Any way you look at it, this is a mess. Just like a soap, more happens to these three women in 14 months than would happen to 100 women in 10 years. I never felt like I really knew any of the characters. And the film was too episodic to create any tension. The big surprise that ended the film was telegraphed in a very early scene. BROAD HINT!!! What do you call a woman who suddenly vomits all the time for no good reason? Now let's not always see the same hands. Yes, Pregnant.

I can't give much credence to this as a softcore, either. Even though it has a lot of nudity, they cut away for the sex scenes. As a drama, it is an F. I suppose, overall, it is a D.

The Critics Vote ...

  • No major reviews on line

The People Vote ...

  • A brief theatrical trial in May of 1999 proved unsatisfactory. I think it only ran in L.A.
The meaning of the IMDb score: 7.5 usually indicates a level of excellence equivalent to about three and a half stars from the critics. 6.0 usually indicates lukewarm watchability, comparable to approximately two and a half stars from the critics. The fives are generally not worthwhile unless they are really your kind of material, equivalent to about a two star rating from the critics, or a C- from our system. Films rated below five are generally awful even if you like that kind of film - this score is roughly equivalent to one and a half stars from the critics or a D on our scale. (Possibly even less, depending on just how far below five the rating is.

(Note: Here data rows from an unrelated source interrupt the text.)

/-- The stack byte at both ends of RAM, at both sides of 0x60, and above RAMEND. -/
theorem witness_StackInstructionsFollowTheirPseudocode :
    (0x00FFFF : BitVec 22).toNat < 2 ^ base.cfg.pcBits ∧
    isRam base.cfg base.sp ∧ isRam base.cfg (base.setSp 0x0060).sp ∧ (base.setSp 0x005F).sp.toNat < 0x60 ∧
    (0x60 ≤ (base.setSp 0x0860).sp.toNat ∧ base.cfg.ramEnd < (base.setSp 0x0860).sp.toNat) ∧
    isRam base.cfg ((base.setSp 0x085E).sp + 1) ∧ ((base.setSp 0x005E).sp + 1).toNat < 0x60 ∧
    (0x60 ≤ (base.sp + 1).toNat ∧ base.cfg.ramEnd < (base.sp + 1).toNat) ∧
    ¬stackRoom (base.setSp 0x0060) ∧ ¬stackHolds (base.setSp 0x085E) := by
  unfold stackRoom stackHolds isRam; decide

/-- The last word of program memory, both bytes. -/
theorem witness_LpmLoadsTheFlashByte :
    base.cfg.pcBits ≤ 16 ∧ ((base.setPair .z 0x7FFF).pair .z).toNat / 2 < base.cfg.flashWords ∧
    ((base.setPair .z 0x7FFE).pair .z).toNat / 2 < base.cfg.flashWords ∧ (29 : Reg) ≠ 30 ∧ (29 : Reg) ≠ 31 := by decide

theorem witness_LpmOutsideFlashFaults :
    base.cfg.flashWords ≤ ((base.setPair .z 0x8000).pair .z).toNat / 2 ∧ (29 : Reg) ≠ 30 ∧ (29 : Reg) ≠ 31 := by decide

theorem witness_InterruptIsTakenExactlyWhenEnabled :
    (flagI irqReady.sreg = true ∧ irqReady.irqHold = false ∧ irqReady.requesting ≠ []) ∧
    ¬(flagI base.sreg = true ∧ base.irqHold = false ∧ base.requesting ≠ []) := by decide

theorem witness_InterruptEntrySavesThePcOnly :
    irqReady.cfg.wf = true ∧ (⟨"T", 0x0004, 0⟩ : IrqSource) ∈ irqReady.cfg.irq ∧ stackRoom irqReady ∧
      ¬stackRoom (irqReady.setSp 0x0060) ∧ ¬stackRoom (irqReady.setSp 0x0860) := by
  unfold stackRoom isRam; decide

theorem witness_EntryThenRetiResumes :
    irqReady.cfg.wf = true ∧ irqReady.pc.toNat < 2 ^ irqReady.cfg.pcBits ∧
    irqReady.dueInterrupt = some ⟨"T", 0x0004, 0⟩ ∧ stackRoom irqReady ∧ irqReady.rawFlashWord 0x0004 = 0x9518 := by
  unfold stackRoom isRam; decide

theorem witness_EnablingInterruptsHoldsOne :
    ∃ t, step irqStart = .next t ∧ flagI irqStart.sreg = false ∧ flagI t.sreg = true := ⟨_, rfl, by decide, by decide⟩

theorem witness_HoldStandsOnlyWhileEnabled :
    ∃ t, (irqStart.irqHold = true → flagI irqStart.sreg = true) ∧ step irqStart = .next t ∧ t.irqHold = true :=
  ⟨_, by decide, rfl, by decide⟩

/-- A state with something in every memory. -/
theorem witness_StepKeepsTheInvariant :
    (irqEntered.setLatch 0x1B 0x5A).Inv ∧ ∃ t, step (irqEntered.setLatch 0x1B 0x5A) = .next t := by
  refine ⟨⟨by decide, ⟨by decide, by decide⟩, ⟨by decide, ?_⟩, by decide, by decide⟩, _, rfl⟩
  intro x hx
  rw [show (irqEntered.setLatch 0x1B 0x5A).latches = [(0x1B, 0x5A)] from rfl] at hx
  rw [List.mem_singleton.mp hx]
  exact ⟨0x1B, rfl, .inr rfl⟩

theorem witness_StepNeverWritesProgramMemory : ∃ t, step irqReady = .next t := ⟨_, rfl⟩

theorem witness_NonStoringInstructionsKeepTheRest :
    ∃ t, exec (.inc 3) base = .next t ∧ mayStore (.inc 3) = false ∧ popsStack (.inc 3) = false ∧
      0 ∉ flagsListed (.inc 3) ∧ 7 ∉ flagsListed (.inc 3) := ⟨_, rfl, by decide, by decide, by decide, by decide⟩

theorem witness_OtherInstructionsStepByTheirLength :
    base.cfg.pcBits ≤ 16 ∧ (∃ t, exec (.sts 0x0100 2) base = .next t ∧ setsPc (.sts 0x0100 2) = false) ∧
    ∃ t, exec (.breq 5) base = .next t ∧ branchCondition (.breq 5) base.sreg = some false :=
  ⟨by decide, ⟨_, rfl, by decide⟩, _, rfl, by decide⟩

theorem witness_RjmpMinusOneIsAFixedPoint :
    let s := load base [0xCFFF]
    s.cfg.wf = true ∧ s.dueInterrupt = none ∧ s.pc.toNat < s.cfg.flashWords ∧ s.rawFlashWord s.pc = 0xCFFF ∧
      s.finished = true ∧ endState 0 s = some s := by decide

end Sys2Proof.Machine
end

section
/-! Every step keeps the invariant (O55).  What a step can do is said once, by the relation `UpdatedFrom`: whatever
instruction runs, and whatever interrupt is entered, the next state comes from the state at the boundary by a chain of eight
updates, of which a RAM store stays inside the RAM and a latch store stands at a DDRx or a PORTx.  A property that holds of
every step then takes one case per update, not one per instruction. -/

namespace Sys2Proof.Machine

/-- The states reached from `s` by the updates an instruction or an interrupt entry may make; there is none for the
configuration, program memory or the environment's requests (R5, R66, R304). -/
inductive UpdatedFrom (s : State) : State → Prop where
  | refl : UpdatedFrom s s
  | setReg {t : State} (h : UpdatedFrom s t) (d : Reg) (v : Byte) : UpdatedFrom s (t.setReg d v)
  | setPc {t : State} (h : UpdatedFrom s t) (a : Word) : UpdatedFrom s (t.setPc a)
  | setSreg {t : State} (h : UpdatedFrom s t) (v : Byte) : UpdatedFrom s (t.setSreg v)
  | setSp {t : State} (h : UpdatedFrom s t) (a : Word) : UpdatedFrom s (t.setSp a)
  | setHold {t : State} (h : UpdatedFrom s t) (b : Bool) : UpdatedFrom s (t.setHold b)
  | drawn {t : State} (h : UpdatedFrom s t) : UpdatedFrom s t.drawn
  | setRam {t : State} (h : UpdatedFrom s t) {a : Nat} (v : Byte) (hlow : t.cfg.sramStart ≤ a)
      (hhigh : a ≤ t.cfg.ramEnd) : UpdatedFrom s (t.setRam a v)
  | setLatch {t : State} (h : UpdatedFrom s t) {a : IoAddr} (v : Byte)
      (hio : ioReg t.cfg a = some .ddr ∨ ioReg t.cfg a = some .port) : UpdatedFrom s (t.setLatch a v)

/-! ### The invariant under each update -/

theorem setPc_inv {s : State} (h : s.Inv) (a : Word) : (s.setPc a).Inv := by
  obtain ⟨hcfg, hram, hlatches, hflash, -⟩ := h
  exact ⟨hcfg, hram, hlatches, hflash, wrapPc_lt s a⟩

theorem setRam_inv {s : State} (h : s.Inv) {a : Nat} (v : Byte) (hlow : s.cfg.sramStart ≤ a)
    (hhigh : a ≤ s.cfg.ramEnd) : (s.setRam a v).Inv := by
  obtain ⟨hcfg, ⟨hcanon, hrange⟩, hlatches, hflash, hpc⟩ := h
  refine ⟨hcfg, ⟨write_wf hcanon a v, fun x hx => ?_⟩, hlatches, hflash, hpc⟩
  rw [setRam_ram] at hx
  rcases mem_write hx with rfl | hold
  · exact ⟨hlow, hhigh⟩
  · exact hrange x hold

theorem setLatch_inv {s : State} (h : s.Inv) {a : IoAddr} (v : Byte)
    (hio : ioReg s.cfg a = some .ddr ∨ ioReg s.cfg a = some .port) : (s.setLatch a v).Inv := by
  obtain ⟨hcfg, hram, ⟨hcanon, hports⟩, hflash, hpc⟩ := h
  refine ⟨hcfg, hram, ⟨write_wf hcanon a.toNat v, fun x hx => ?_⟩, hflash, hpc⟩
  rw [setLatch_latches] at hx
  rcases mem_write hx with rfl | hold
  · exact ⟨a, rfl, hio⟩
  · exact hports x hold

/-- The invariant asks nothing about the registers, SREG, SP, `irq_hold` and the count of draws, so the updates of those
keep it as it stands. -/
theorem UpdatedFrom.inv {s t : State} (h : UpdatedFrom s t) (hs : s.Inv) : t.Inv := by
  induction h with
  | refl => exact hs
  | setReg _ _ _ ih => exact ih
  | setPc _ a ih => exact setPc_inv ih a
  | setSreg _ _ ih => exact ih
  | setSp _ _ ih => exact ih
  | setHold _ _ ih => exact ih
  | drawn _ ih => exact ih
  | setRam _ v hlow hhigh ih => exact setRam_inv ih v hlow hhigh
  | setLatch _ v hio ih => exact setLatch_inv ih v hio

/-! ### The shared operations

Each continues a chain of updates: `t` is the state the operation starts in, `u` the one it answers. -/

section
variable {s t u : State}

theorem UpdatedFrom.setPair (h : UpdatedFrom s t) (p : Pointer) (v : Word) : UpdatedFrom s (t.setPair p v) :=
  (h.setReg _ _).setReg _ _

theorem UpdatedFrom.advance (h : UpdatedFrom s t) (n : Nat) : UpdatedFrom s (t.advance n) := h.setPc _

theorem UpdatedFrom.ioRead {a : IoAddr} {v : Byte} (h : UpdatedFrom s t) (e : ioRead a t = .next (v, u)) :
    UpdatedFrom s u := by
  rcases ioRead_next e with ⟨_, _, _, rfl⟩ | ⟨_, rfl⟩
  · exact h
  · exact h.drawn

theorem UpdatedFrom.memRead {a : Word} {v : Byte} (h : UpdatedFrom s t) (e : memRead a t = .next (v, u)) :
    UpdatedFrom s u := by
  rcases memRead_next e with rfl | rfl
  · exact h
  · exact h.drawn

theorem UpdatedFrom.ioWrite {a : IoAddr} {v : Byte} (h : UpdatedFrom s t) (e : ioWrite a v t = .next u) :
    UpdatedFrom s u := by
  rcases ioWrite_next e with ⟨_, rfl⟩ | ⟨_, rfl⟩ | ⟨_, rfl⟩ | ⟨hio, rfl⟩
  · exact (h.setSreg _).setHold _
  · exact h.setSp _
  · exact h.setSp _
  · exact h.setLatch _ hio

theorem UpdatedFrom.memWrite {a : Word} {v : Byte} (h : UpdatedFrom s t) (e : memWrite a v t = .next u) :
    UpdatedFrom s u := by
  rcases memWrite_next e with ⟨_, rfl⟩ | ⟨_, _, hio⟩ | ⟨_, hlow, hhigh, rfl⟩
  · exact h.setReg _ _
  · exact h.ioWrite hio
  · exact h.setRam _ hlow hhigh

theorem UpdatedFrom.push {v : Byte} (h : UpdatedFrom s t) (e : push v t = .next u) : UpdatedFrom s u := by
  obtain ⟨_, hlow, hhigh, rfl⟩ := push_next e
  exact (h.setRam v hlow hhigh).setSp _

theorem UpdatedFrom.pop {v : Byte} (h : UpdatedFrom s t) (e : pop t = .next (v, u)) : UpdatedFrom s u :=
  (h.setSp _).memRead (stackAccess_next e).2

theorem UpdatedFrom.pushAddr {ra : Word} (h : UpdatedFrom s t) (e : pushAddr ra t = .next u) : UpdatedFrom s u := by
  obtain ⟨_, hlo, hhi⟩ := pushAddr_next e
  exact (h.push hlo).push hhi

theorem UpdatedFrom.popAddr {ra : Word} (h : UpdatedFrom s t) (e : popAddr t = .next (ra, u)) : UpdatedFrom s u := by
  obtain ⟨_, _, _, hhi, hlo, _⟩ := popAddr_next e
  exact (h.pop hhi).pop hlo

theorem UpdatedFrom.modeBefore (h : UpdatedFrom s t) (m : Mode) (p : Pointer) (a : Word) :
    UpdatedFrom s (m.before p a t) := by
  cases m with
  | preDec => exact h.setPair p a
  | plain | postInc | disp => exact h

theorem UpdatedFrom.modeAfter (h : UpdatedFrom s t) (m : Mode) (p : Pointer) (a : Word) :
    UpdatedFrom s (m.after p a t) := by
  cases m with
  | postInc => exact h.setPair p (a + 1)
  | plain | preDec | disp => exact h

end

/-! ### The meanings that several instructions share -/

section
variable {s t : State}

theorem writeBack_updatedFrom {d : Reg} {v f : Byte} (h : writeBack d v f s = .next t) : UpdatedFrom s t := by
  obtain rfl := Host.Outcome.next.inj h
  exact ((UpdatedFrom.refl.setReg d v).setSreg f).advance 1

theorem compareWith_updatedFrom {a b : Byte} {c keepZ : Bool} (h : compareWith a b c keepZ s = .next t) :
    UpdatedFrom s t := by
  obtain rfl := Host.Outcome.next.inj h
  exact (UpdatedFrom.refl.setSreg _).advance 1

theorem branchIf_updatedFrom {taken : Bool} {k : BitVec 7} (h : branchIf taken k s = .next t) : UpdatedFrom s t := by
  obtain rfl := Host.Outcome.next.inj h
  cases taken with
  | true => exact UpdatedFrom.refl.setPc _
  | false => exact UpdatedFrom.refl.advance 1

theorem callTo_updatedFrom {len : Nat} {target : Word} (h : callTo len target s = .next t) : UpdatedFrom s t := by
  obtain ⟨u, hpush, hpc⟩ := andThen_eq_next.mp h
  obtain rfl := Host.Outcome.next.inj hpc
  exact (UpdatedFrom.refl.pushAddr hpush).setPc target

theorem returnPc_updatedFrom (h : returnPc s = .next t) : UpdatedFrom s t := by
  obtain ⟨⟨ra, u⟩, hpop, hpc⟩ := andThen_eq_next.mp h
  obtain rfl := Host.Outcome.next.inj hpc
  exact (UpdatedFrom.refl.popAddr hpop).setPc ra

theorem interruptReturn_updatedFrom (h : interruptReturn s = .next t) : UpdatedFrom s t := by
  obtain ⟨u, hret, hsreg⟩ := andThen_eq_next.mp h
  obtain rfl := Host.Outcome.next.inj hsreg
  exact ((returnPc_updatedFrom hret).setSreg _).setHold true

theorem interruptEntry_updatedFrom {src : IrqSource} (h : interruptEntry src s = .next t) : UpdatedFrom s t := by
  obtain ⟨u, hpush, hpc⟩ := andThen_eq_next.mp h
  obtain rfl := Host.Outcome.next.inj hpc
  exact ((UpdatedFrom.refl.pushAddr hpush).setSreg _).setPc src.vector

/-- A meaning behind an admission check answers only where the check lets it through. -/
theorem ite_refused_next {c : Prop} [Decidable c] {r : Refusal} {x : Result State}
    (h : (if c then .refused r else x) = .next t) : x = .next t := by
  split at h
  · cases h
  · exact h

theorem loadIndirect_updatedFrom {p : Pointer} {m : Mode} {d : Reg} (h : loadIndirect p m d s = .next t) :
    UpdatedFrom s t := by
  obtain ⟨⟨v, u⟩, hread, hend⟩ := andThen_eq_next.mp (ite_refused_next h)
  obtain rfl := Host.Outcome.next.inj hend
  exact ((((UpdatedFrom.refl.modeBefore m p _).memRead hread).setReg d v).modeAfter m p _).advance 1

theorem storeIndirect_updatedFrom {p : Pointer} {m : Mode} {r : Reg} (h : storeIndirect p m r s = .next t) :
    UpdatedFrom s t := by
  obtain ⟨u, hwrite, hend⟩ := andThen_eq_next.mp (ite_refused_next h)
  obtain rfl := Host.Outcome.next.inj hend
  exact (((UpdatedFrom.refl.modeBefore m p _).memWrite hwrite).modeAfter m p _).advance 1

theorem loadFlash_updatedFrom {m : Mode} {d : Reg} (h : loadFlash m d s = .next t) : UpdatedFrom s t := by
  obtain ⟨v, -, hend⟩ := andThen_eq_next.mp (ite_refused_next h)
  obtain rfl := Host.Outcome.next.inj hend
  exact ((UpdatedFrom.refl.setReg d v).modeAfter m .z _).advance 1

/-! ### Every instruction, and the step -/

/-- Whatever an instruction answers comes from the state it runs in by the updates of `UpdatedFrom`. -/
theorem exec_updatedFrom {i : Instr} (h : exec i s = .next t) : UpdatedFrom s t := by
  cases i with
  | add | adc | sub | subi | sbc | sbci | inc | dec | neg | and | andi | or | ori | eor | com | clr | ser | lsl | lsr
  | rol | ror | asr => exact writeBack_updatedFrom h
  | cp | cpc | cpi => exact compareWith_updatedFrom h
  | brbs | brbc | breq | brne | brcs | brcc | brsh | brlo => exact branchIf_updatedFrom h
  | ldX | ldXInc | ldXDec | ldY | ldYInc | ldYDec | lddY | ldZ | ldZInc | ldZDec | lddZ =>
    rw [exec] at h
    exact loadIndirect_updatedFrom h
  | stX | stXInc | stXDec | stY | stYInc | stYDec | stdY | stZ | stZInc | stZDec | stdZ =>
    rw [exec] at h
    exact storeIndirect_updatedFrom h
  | lpm | lpmInc =>
    rw [exec] at h
    exact loadFlash_updatedFrom h
  | rcall => exact callTo_updatedFrom h
  | call =>
    obtain ⟨_, -, hcall⟩ := andThen_eq_next.mp h
    exact callTo_updatedFrom hcall
  | ret => exact returnPc_updatedFrom h
  | reti => exact interruptReturn_updatedFrom h
  | rjmp =>
    obtain rfl := Host.Outcome.next.inj h
    exact UpdatedFrom.refl.setPc _
  | jmp =>
    obtain ⟨target, -, hpc⟩ := andThen_eq_next.mp h
    obtain rfl := Host.Outcome.next.inj hpc
    exact UpdatedFrom.refl.setPc target
  | tst | cli =>
    obtain rfl := Host.Outcome.next.inj h
    exact (UpdatedFrom.refl.setSreg _).advance 1
  | sei =>
    obtain rfl := Host.Outcome.next.inj h
    exact ((UpdatedFrom.refl.setSreg _).setHold true).advance 1
  | nop =>
    obtain rfl := Host.Outcome.next.inj h
    exact UpdatedFrom.refl.advance 1
  | mov | ldi =>
    obtain rfl := Host.Outcome.next.inj h
    exact (UpdatedFrom.refl.setReg _ _).advance 1
  | lds d k =>
    obtain ⟨⟨v, u⟩, hread, hend⟩ := andThen_eq_next.mp (ite_refused_next h)
    obtain rfl := Host.Outcome.next.inj hend
    exact ((UpdatedFrom.refl.memRead hread).setReg d v).advance 2
  | sts =>
    obtain ⟨u, hwrite, hend⟩ := andThen_eq_next.mp h
    obtain rfl := Host.Outcome.next.inj hend
    exact (UpdatedFrom.refl.memWrite hwrite).advance 2
  | ioIn d a =>
    obtain ⟨⟨v, u⟩, hread, hend⟩ := andThen_eq_next.mp h
    obtain rfl := Host.Outcome.next.inj hend
    exact ((UpdatedFrom.refl.ioRead hread).setReg d v).advance 1
  | ioOut =>
    obtain ⟨u, hwrite, hend⟩ := andThen_eq_next.mp h
    obtain rfl := Host.Outcome.next.inj hend
    exact (UpdatedFrom.refl.ioWrite hwrite).advance 1
  | push =>
    obtain ⟨u, hpush, hend⟩ := andThen_eq_next.mp h
    obtain rfl := Host.Outcome.next.inj hend
    exact (UpdatedFrom.refl.push hpush).advance 1
  | pop d =>
    obtain ⟨⟨v, u⟩, hpop, hend⟩ := andThen_eq_next.mp h
    obtain rfl := Host.Outcome.next.inj hend
    exact ((UpdatedFrom.refl.pop hpop).setReg d v).advance 1
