-- ==== Sys2Proof/Machine/Operands.lean ====
section
/-! DEFINITION. The operand of `FREAD`: a little-endian field of 1, 2 or 4 payload bytes, zero- or sign-extended to 32 bits (20_memory.md R42, 41_field_decoder.md R140). -/

namespace Sys2Proof.Machine

/-- `MemRead(off, n)`: byte `off` is the least significant (R42, R44). -/
def State.memRead (s : State) (off : Nat) : Nat → Except Fault Word
  | 0 => .ok 0#32
  | n + 1 =>
    match s.readByte off with
    | .error f => .error f
    | .ok v =>
      match s.memRead (off + 1) n with
      | .error f => .error f
      | .ok rest => .ok (v.setWidth 32 ||| (rest <<< 8))

/-- The low `8n` bits of `raw`, zero- or sign-extended to 32 bits (R140). -/
def extendField (signed : Bool) (n : Nat) (raw : Word) : Word :=
  if signed then (raw.setWidth (8 * n)).signExtend 32 else (raw.setWidth (8 * n)).setWidth 32

/-- A field of `n` bytes at `off` lies outside the payload: `off + n > len`, computed without wrap (R149). -/
def fieldOutside (off : Half) (n : Nat) (len : Half) : Bool :=
  decide (len.toNat < off.toNat + n)

/-- The integer a field result means (00_scope.md R12): its unsigned value, or its two's-complement value. -/
def fieldValue (signed : Bool) (v : Word) : Int :=
  if signed then v.toInt else (v.toNat : Int)

/-- `FREAD(off, n, signed)` carried by the command word `w` (R140).
The `hold` check comes first, then the bounds check; each step emits exactly one event. -/
def State.fread (w : Word) (off : Half) (n : Nat) (signed : Bool) (s : State) :
    Host.Outcome State Fault Refusal :=
  if s.hold then
    let s := s.noteRead .len
    if fieldOutside off n s.len then .next (s.fieldOutOfBounds w)
    else
      match s.memRead off.toNat n with
      | .error f => .fault f
      | .ok raw => .next (s.emit (fieldEvent (extendField signed n raw)))
  else .next (s.commandError w)

end Sys2Proof.Machine
end

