-- ==== Sys2Proof/Laws/Decode.lean ====
section
/-! SUPPORT. The fields of a command word and of an RX key: reading back what was put together, and putting together what was read. -/

namespace Sys2Proof

/-- A state's code is legal and names that state. -/
@[simp] theorem St.ofCode_code (st : St) : St.ofCode st.code = some st := by cases st <;> rfl

/-- A legal code is the code of the state it names. -/
theorem St.code_of_ofCode {c : BitVec 4} {st : St} (h : St.ofCode c = some st) : st.code = c := by
  unfold St.ofCode at h
  repeat' split at h
  all_goals first
    | (cases h; exact (‹c = _› : _).symm)
    | cases h

/-- The state code of a key. -/
@[simp] theorem rxKey_state (st : St) (b : Byte) : (rxKey st b).extractLsb' 8 4 = st.code := by
  have h := BitVec.extractLsb'_append_eq_of_le (xhi := st.code) (xlo := b) (start := 8) (len := 4) (by omega)
  simpa [rxKey] using h

/-- The byte of a key. -/
@[simp] theorem rxKey_byte (st : St) (b : Byte) : (rxKey st b).extractLsb' 0 8 = b := by
  have h := BitVec.extractLsb'_append_eq_of_add_le (xhi := st.code) (xlo := b) (start := 0) (len := 8) (by omega)
  simpa [rxKey] using h

/-- A key is its state code and its byte. -/
theorem key_fields (key : RxKey) : (key.extractLsb' 8 4 ++ key.extractLsb' 0 8 : BitVec (4 + 8)) = key := by
  apply BitVec.eq_of_getLsbD_eq
  intro i hi
  rw [BitVec.getLsbD_append]
  simp only [BitVec.getLsbD_extractLsb']
  split
  · simp [*]
  · have h₁ : i - 8 < 4 := by omega
    have h₂ : 8 + (i - 8) = i := by omega
    simp [h₁, h₂]

/-- The fields of a word that was put together from fields are those fields (R65). -/
@[simp] theorem CtlFields.ofWord_toWord (f : CtlFields) : CtlFields.ofWord f.toWord = f := by
  obtain ⟨op, rsv, sgn, wc, off⟩ := f
  simp only [CtlFields.ofWord, CtlFields.toWord, CtlFields.mk.injEq]
  refine ⟨?_, ?_, ?_, ?_, ?_⟩ <;>
  · apply BitVec.eq_of_getLsbD_eq
    intro i hi
    rw [BitVec.getLsbD_extractLsb']
    repeat' rw [BitVec.getLsbD_append]
    simp only [hi, decide_true, Bool.true_and]
    repeat' split
    all_goals first | omega | (congr 1; omega)

/-- A word is put together from its fields (R65). -/
@[simp] theorem CtlFields.toWord_ofWord (w : Word) : (CtlFields.ofWord w).toWord = w := by
  simp only [CtlFields.ofWord, CtlFields.toWord]
  apply BitVec.eq_of_getLsbD_eq
  intro i hi
  repeat' rw [BitVec.getLsbD_append]
  repeat' rw [BitVec.getLsbD_extractLsb']
  repeat' split
  all_goals
    rw [decide_eq_true (by omega), Bool.true_and]
    congr 1
    omega

/-- The fields of a `FREAD` word (R67). -/
@[simp] theorem ofWord_freadWord (sgn : BitVec 1) (wc : BitVec 2) (off : Half) :
    CtlFields.ofWord (freadWord sgn wc off) = { op := 0x3#4, rsv := 0#9, sgn := sgn, wc := wc, off := off } :=
  CtlFields.ofWord_toWord _

end Sys2Proof
end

My own guideline: A means the movie is so good it will appeal to you even if you hate the genre. B means the movie is not good enough to win you over if you hate the genre, but is good enough to do so if you have an open mind about this type of film. C means it will only appeal to genre addicts, and has no crossover appeal. (C+ means it has no crossover appeal, but will be considered excellent by genre fans, while C- indicates that it we found it to be a poor movie although genre addicts find it watchable). D means you'll hate it even if you like the genre. E means that you'll hate it even if you love the genre. F means that the film is not only unappealing across-the-board, but technically inept as well. Any film rated C- or better is recommended for fans of that type of film. Any film rated B- or better is recommended for just about anyone. We don't score films below C- that often, because we like movies and we think that most of them have at least a solid niche audience. Now that you know that, you should have serious reservations about any movie below C-.

Based on this description, Scoop says, "the score is dependent on the genre you assign it to. As a nudie film, it might be a C-, because it has quite a bit of nudity in good light from two fairly well known actresses. But the creators would be offended to know that we consider it a decent nudie film. As an earnest melodrama, which it intended to be, it is an E, pretty close to an F. Tuna says, "Even though it has a lot of nudity, they cut away for the sex scenes, so I can't give it much credence as a softcore. As a drama, it is an F. I suppose, overall, it is a D."